Canadian Medical Hall of Fame

“He is a pragmatic visionary with enormous talent.”

© Steve Tracy & CMHF
2015 Inductee

Dr. Duncan Sinclair

Born: 
November 2, 1933, Rochester, New York
Education: 
DVM, VS - Ontario Veterinary College; MSc - The University of Toronto; PhD - Queen's University
Duncan Sinclair is an internationally recognized leader in health care reform. He has been a trusted advisor and counsellor to students, faculty, alumni, principals, premiers and prime ministers, all of whom hold him in the highest of esteem. The first non-MD to be Dean of Medicine in Canada, Dr. Sinclair led the creation of North America’s first alternative funding program for academic medicine, viewed as a gold standard in Canada for academic physician compensation.

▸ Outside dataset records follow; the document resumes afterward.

-- ==== Sys2Proof/Tests/Slice0.lean ====
section
/-! SUPPORT. Tests of the model: ill-formed commands, values that the spec works out, and for every obligation that has hypotheses states
and operands that meet them. The witnesses that need one of Zheud's keys, which are opaque, take its value as a hypothesis. -/

namespace Sys2Proof.Tests

open Sys2Proof Sys2Proof.Machine

set_option Elab.async false

/-! States that the witnesses start from -/

/-- The module past Boot in mode `x`: both halves and every cross-link channel up, the cores of both fabric dies on. -/
def inMode (x : Mode) : State :=
  (({ mode := x, boot := { stageA := 7, stageB := 7 }, hold := { channels := 7 } } : State).setNat (Obj.domainState2D01 24) 1).setNat
    (Obj.domainState2D01 25) 1

/-- Boot with the halves at stages `a` and `b`. -/
def boots (a b : Nat) : State := { boot := { stageA := a, stageB := b } }

/-- One group of the state changed. -/
def onBoot (s : State) (f : BootSt → BootSt) : State := { s with boot := f s.boot }
def onPins (s : State) (f : PinSt → PinSt) : State := { s with pins := f s.pins }
def onHold (s : State) (f : HoldSt → HoldSt) : State := { s with hold := f s.hold }
def onConv (s : State) (f : ConvSt → ConvSt) : State := { s with conv := f s.conv }
def onEng (s : State) (f : EngSt → EngSt) : State := { s with eng := f s.eng }
def onDict (s : State) (f : DictSt → DictSt) : State := { s with dict := f s.dict }
def onPool (s : State) (f : PoolSt → PoolSt) : State := { s with pool := f s.pool }
def onStack (s : State) (f : StackSt → StackSt) : State := { s with stack := f s.stack }
def onPow (s : State) (f : PowerSt → PowerSt) : State := { s with pow := f s.pow }
def onFab (s : State) (f : FabricSt → FabricSt) : State := { s with fab := f s.fab }
def onHist (s : State) (f : HistSt → HistSt) : State := { s with hist := f s.hist }

/-- A part of 1024 store lines and 1000 cycles on array 0. -/
def decl1 : PartDecl := { storeLines := 1024, declared := 1000, stackBytes := 4096 }
/-- The part placed on array 0, its reference, and the array that runs it. -/
def part1 : PartSt := { copyB := false, idx := 0, array := 0, base := 0, stackBase := 0, codeBase := 0, decl := decl1, busy := true }
def ref1 : PartRef := { handle := 0, copyB := false, part := 0 }
def arr1 : ArrSt := { power := 0, demand := true, cur := some ref1 }

/-- A program of lane `lane` whose one part runs on array 0 in the state `a`. -/
def runs (lane : Nat) (a : ArrSt) : State :=
  { inMode .ready with pecan := { arrays := [(0, a)], progs := [(0, { state := pgRunning, lane := lane, parts := [part1] })] } }

/-- String 1 in Ready. -/
def withStr (v : StringSt) : State := (inMode .ready).setStr 0 v

/-- A transfer descriptor of one line from the part's stack allocation, its flag in line 1 (Table 8.11). -/
def desc1 : List Nat := [2, 0, 0, 0, 1, 0, 0, 0] ++ List.replicate 12 0 ++ [1, 0, 0, 0, 9, 0, 0, 0] ++ List.replicate 36 0
/-- The transfer that it asks for. -/
def xfer1 : Xfer := { kind := 2, lines := 1, remote := 0, dstArray := 0, localLine := 0, flagArray := 0, flagLine := 1, flagValue := 9 }
/-- The same to the store of a part that does not exist. -/
def badDesc : List Nat := [1, 9, 0, 0, 1, 0, 0, 0] ++ List.replicate 56 0
/-- A transfer descriptor of kind `kind` and one line, with a remote offset and a local line. -/
def ydesc (kind remote l : Nat) : List Nat := [kind, 0, 0, 0, 1, 0, 0, 0] ++ leBytes 8 remote ++ leBytes 4 l ++ List.replicate 44 0
/-- String 1 may shed a phase (R358). -/
def shedding : State :=
  ((({ inMode .ready with conv := { shedSince1 := some 0, phases := (List.range 8).map (fun n => (n, { active := true })) } } : State).setNat
    Obj.shedEnable 1).setNat Obj.shedMinimum 1).setNat Obj.shedRackLoadLimit 100
/-- Nothing refuses energising (R508). -/
def prepared : State :=
  let s := ((inMode .standby).setNat Obj.rectifiersFitted 1).setBlob Obj.ocvTable [1]
  let t := onEng s (fun e => { e with insts := [(0, { b0 := 1 }), (1, { b0 := 1 })] })
  t.forEach (List.range 54) (fun s c => s.setNat (Obj.gain c) 1)

/-- A configuration file of no record, and one with an object that does not exist. -/
def cfgFile : List Nat := [0x5A, 0x43, 0x46, 0x47, 1, 2, 0, 0, 0, 0, 0, 0] ++ leBytes 4 (crc32 [])
def cfgBad : List Nat :=
  [0x5A, 0x43, 0x46, 0x47, 1, 2, 0, 0, 1, 0, 0, 0] ++ leBytes 4 (crc32 [0x34, 0x12, 0, 0, 0, 0, 0, 0]) ++ [0x34, 0x12, 0, 0, 0, 0, 0, 0]

/-- A readout in which every cell reads 2.0 V. -/
def goodRead : CellRead :=
  { id := 0, ok := true, cells := List.replicate 16 20000, agree := 65535, openWires := 0, ran := true, meas := {} }

/-- String 2's last cell reads 25.0 °C at its own sensor and waits for the estimator. -/
def warmCell : State :=
  (onStack ((inMode .ready).setRing 1 { statusAt := [(18, 1)] }) (fun p => { p with pendingEst := [(575, goodRead)] })).setBlob
    (Obj.temperatures (sliceIdx 1 18)) [0, 0, 0, 0, 0, 250]

/-- An open-circuit voltage table of one temperature and one rate. -/
def ocvFile : List Nat := [1, 1, 1, 0, 0, 0, 0, 0, 0, 0, 0, 0] ++ (List.range 21).flatMap (fun i => leBytes 2 (20000 + i))

/-- String 2 may be calibrated. -/
def converged1 : State :=
  ({ inMode .ready with stack := { est := (List.range 16).map (fun i => (288 + i, { converged := true })) } } : State).setNat
    Obj.slicesPerString2 1

/-- A calibration of string 1 in phase `p`; one cell has a value. -/
def cal (p : Nat) : State := { inMode .ready with stack := { cal := { string := 1, phase := p }, cells := [(0, { valid := true })] } }

/-- The averages of the end of phase 2 or 4 are taken (R425). -/
def calDone (p : Nat) : State :=
  (({ inMode .ready with stack :=
    { cal := { string := 1, phase := p, sums := (List.range 16).map (fun i => (i, ((1920000 : Rat) / 10000, 6000))) } } } : State).setBlob
    Obj.ocvTable ocvFile).setNat Obj.slicesPerString1 1
/-- What the averages are. -/
def calList (s : State) : List (Nat × Rat) := match s.calAverage 0 with | some l => l | none => []
theorem calList_some (s : State) (h : (s.calAverage 0).isSome = true) : s.calAverage 0 = some (calList s) := by
  unfold calList
  cases hc : s.calAverage 0 with
  | none => rw [hc] at h; exact absurd h (by decide)
  | some l => rfl

/-! Keys and signatures of the tests: the private key is 1 and the nonce is 1, so the key is the base point of P-384 and a signature's
r is its x coordinate. -/

/-- The public key of the private key 1. -/
def tkey : List Nat := beBytes 48 ecGx ++ beBytes 48 ecGy
/-- The public key of the private key 2. -/
def tkey2 : List Nat :=
  beBytes 48 0x8d999057ba3d2d969260045c55b97f089025959a6f434d651d207d19fb96e9e4fe0e86ebe0e64f85b96a9c75295df61 ++
  beBytes 48 0x8e80f1fa5b1b3cedb7bfe8dffd6dba74b275d875bc6cc43e904e505f256ab4255ffd43e94d39e22d61501e700a940e80

/-- The public key of the private key `d`, 1 or 2. -/
def pubKey (d : Nat) : List Nat := if d = 1 then tkey else tkey2
/-- The signature of a digest by the private key 1. -/
def signDigest (digest : List Nat) : List Nat :=
  let r := ecGx % ecN
  beBytes 48 r ++ beBytes 48 ((beNat digest + r) % ecN)

/-- A signature record of 128 bytes by the private key 1 (R232). -/
def signRec (role : Nat) (m : List Nat) : List Nat := [role] ++ List.replicate 15 0 ++ keyId tkey ++ signDigest (sha384 m)

/-- Key ids of the two keys. -/
def kid1 : List Nat := beBytes 16 0xa19d4db171b582eb8052b0cfe555e178
def kid2 : List Nat := beBytes 16 0x728f0b1f7c8f999347dca33c1964cf74

/-- The bytes `m` followed by their signature block: the author's key id and the s values of both signatures (R232). -/
def signedBy (author : List Nat) (s1 s2 : Nat) (m : List Nat) : List Nat :=
  let r := beBytes 48 ecGx
  m ++ [0x54, 0x5A, 0x53, 0x47, 2] ++ List.replicate 11 0 ++ [1] ++ List.replicate 15 0 ++ author ++ r ++ beBytes 48 s1 ++
    [2] ++ List.replicate 15 0 ++ kid1 ++ r ++ beBytes 48 s2

/-- A firmware image of kind `kind` (Table 20.3). -/
def fwFile (kind s1 s2 : Nat) : List Nat :=
  signedBy kid1 s1 s2 ([0x5A, 0x46, 0x57, 0x31, kind, 0, 3, 0] ++ leBytes 4 7 ++ leBytes 4 336 ++ List.replicate 48 0)
/-- A main and a Seed image. -/
def fwMain : List Nat :=
  fwFile 1 0xc354eed303621fd8c36a332157a35ec2f99d67c54f870a4b578e2b562127247fbae13e3a5059442fd2b3cc75a63bb412
    0x67d665d01ca28aa82e67b5e658ba6e74e96b8468bd9bc9d3308b5592540a77c90b0603e4d9ae3bbe3e7898579f79d90d
def fwSeed : List Nat :=
  fwFile 2 0xcf219945131c50bf367d25768e9384483bdc074fb5b70c3d0d433eb57a22067053030a45e3e7b5417879f86d0aca7938
    0xa8040c9903681c94098426aba0bf1e3edb781c8469de3665346fda58690a5824f8ffb9e2b256f3201efc917cacb719c4

/-- An image of one managed part of one bundle (Tables 8.1 to 8.4), with its size rounded up to 832 bytes. -/
def tziFile (author : List Nat) (s1 s2 : Nat) : List Nat :=
  let head := [0x54, 0x5A, 0x49, 0x31] ++ leBytes 2 1 ++ leBytes 2 256 ++ leBytes 4 784 ++ leBytes 2 2 ++ List.replicate 22 0 ++ [2, 1] ++
    List.replicate 218 0
  let sect := fun (ty o n : Nat) => [ty, 0, 0, 0] ++ leBytes 4 o ++ leBytes 4 n ++ List.replicate 20 0
  let code := List.replicate 12 0 ++ leBytes 4 (0x13 * 2 ^ 26) ++ List.replicate 48 0
  let res := leBytes 4 16 ++ leBytes 4 1000 ++ List.replicate 16 0 ++ [1] ++ List.replicate 8 0xFF ++ List.replicate 95 0
  signedBy author s1 s2 (head ++ sect 1 320 16 ++ sect 4 384 128 ++ code ++ res) ++ List.replicate 48 0

/-- The image signed by the author's private key `d`, 1 or 2. -/
def tziBy (d : Nat) : List Nat :=
  if d = 1 then
    tziFile kid1 0x22e24b9b3ffac4f3e5883440fb5906d5c407ccbedc096c001a288053c4cf354d77b8af218152acb10b01603172d5a70a
      0x94a562961bfc1b8511564263f633a5ce468a4474f79a20ac3a9fe0a735bcb2fc973f6409fc6ad1a9bdc46780e1fc1a2f
  else
    tziFile kid2 0xcd6a15bdfe85ca2b7439fb5fee79b44a3225082167b10798741fc23447235f85ccbba17f40a7d61d4555be69e54bb1c1
      0x66d6dae35237b85f1ce140bb9a46e685ab42e35df262e5ad561bc6945f0275b315519e304beb62ced6bff29224d49158

/-- Slot 15 verifies the image of author `d`, whose key is enrolled. -/
def verifying (d : Nat) : State :=
  let x : SlotSt := { state := 2, size := 832, data := (List.range 13).map (fun i => (i, slice (tziBy d) (64 * i) 64)) }
  { inMode .ready with
    pecan := { slots := [(15, x)] }
    dict := { opKeys := [(0, tkey)], authors := [(1, pubKey d)] } }

theorem findKey_author (s : State) (k : List Nat) (ha : s.dict.authors = [(1, k)]) (hz : ¬keyId (zheudKey 4) = keyId k) :
    findKey s.authorKeys (keyId k) = some k := by
  unfold State.authorKeys
  rw [ha]
  unfold findKey
  generalize zheudKey 4 = z at *
  generalize keyId = f at *
  simp [hz]

/-- A signature block whose author key is in slot 1 of the key store and differs from Zheud's own is accepted (Table 8.12). -/
theorem imageSigned_author (s : State) (b k : List Nat) (ha : s.dict.authors = [(1, k)])
    (hz : ¬keyId (zheudKey 4) = keyId k) (hi : sigKeyId (slice b (leNat (slice b 8 4) - 272) 272) 16 = keyId k)
    (h0 : checkSig (some k) (b.take (leNat (slice b 8 4) - 272)) (sigRS (slice b (leNat (slice b 8 4) - 272) 272) 16) = 0)
    (h1 : checkSig (s.counterKey (sigKeyId (slice b (leNat (slice b 8 4) - 272) 272) 144) false)
      (b.take (leNat (slice b 8 4) - 272) ++ slice (slice b (leNat (slice b 8 4) - 272) 272) 16 128)
      (sigRS (slice b (leNat (slice b 8 4) - 272) 272) 144) = 0) : s.imageSigned b = none := by
  unfold State.imageSigned
  simp only [hi, findKey_author s k ha hz, h0, h1]
  rfl

/-- Parts of an image. -/
def tziParts (b : List Nat) : List (List Sect) :=
  (List.range (listGet 0 b 37)).map (sectsOf ((List.range (leNat (slice b 12 2))).map (sectOf b)))

theorem verifyImage_ok (s : State) (b : List Nat) (n : Nat) (h0 : imageLayout b n = none) (h1 : s.imageSigned b = none)
    (h2 : firstRefusal ((tziParts b).map (declCheck (listGet 0 b 36))) = none)
    (h3 : firstRefusal ((tziParts b).map (codeCheck (listGet 0 b 36))) = none) :
    s.verifyImage b n = .ok (listGet 0 b 36, listGet 0 b 37, slice b 16 16, (tziParts b).map partDecl) := by
  unfold State.verifyImage
  unfold tziParts at *
  rw [h0, h1]
  dsimp only
  rw [h2, h3]

/-- The author keys of the private keys 1 and 2. -/
def twoAuthors : State := { inMode .ready with dict := { authors := [(1, tkey), (2, tkey2)] } }

/-- Hall link 15 waits for its peer's admission. -/
def admitting : State :=
  { (((inMode .ready).setNat Obj.hallDimensions 1).setNat (Obj.linkState 51) 3) with dict := { opKeys := [(0, tkey)] } }
/-- The peer's ticket, and its answer to a challenge of zeros. -/
def ticket1 : List Nat :=
  let m := [0x5A, 0x41, 0x44, 0x4D, 1, admitting.nat (Obj.peerShelf 51)] ++ leBytes 2 (admitting.nat Obj.hallDomainId) ++ sha384 tkey ++ keyId tkey
  m ++ signDigest (sha384 m)
def answer1 : List Nat :=
  signDigest (admitDigest (List.replicate 48 0) (admitting.nat Obj.hallDomainId) (admitting.nat (Obj.peerShelf 51))
    (linkPeerLane (admitting.nat Obj.hallDimensions) (admitting.nat Obj.shelfNumber) 15))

Dr. Sinclair graduated from the University of Toronto, Ontario Veterinary College (DVM and VS) in 1958, where continued studies led to a masters of science in agriculture in 1960. Dr. Sinclair completed a PhD in physiology at Queen's University in 1963, followed by a Meres Senior Scholarship in Medical Research at St. John’s College, Cambridge University from 1963 – 1965. He then joined the faculty at Queen’s University in 1966 as a Markle Scholar in Academic Medicine.

After serving as Dean of Arts and Science from 1974 - 1983, Dr. Sinclair was then appointed to three vice principalships ‐ institutional relations, services, and health sciences. The latter appointment included a second deanship leading the faculty of medicine. As dean he redefined regional health care education, expanding and strengthening ties with partner hospitals.  In 1989, he received an Honorary Fellowship in the Royal College of Physicians and Surgeons of Canada in recognition of his contributions to medical scholarship and education. 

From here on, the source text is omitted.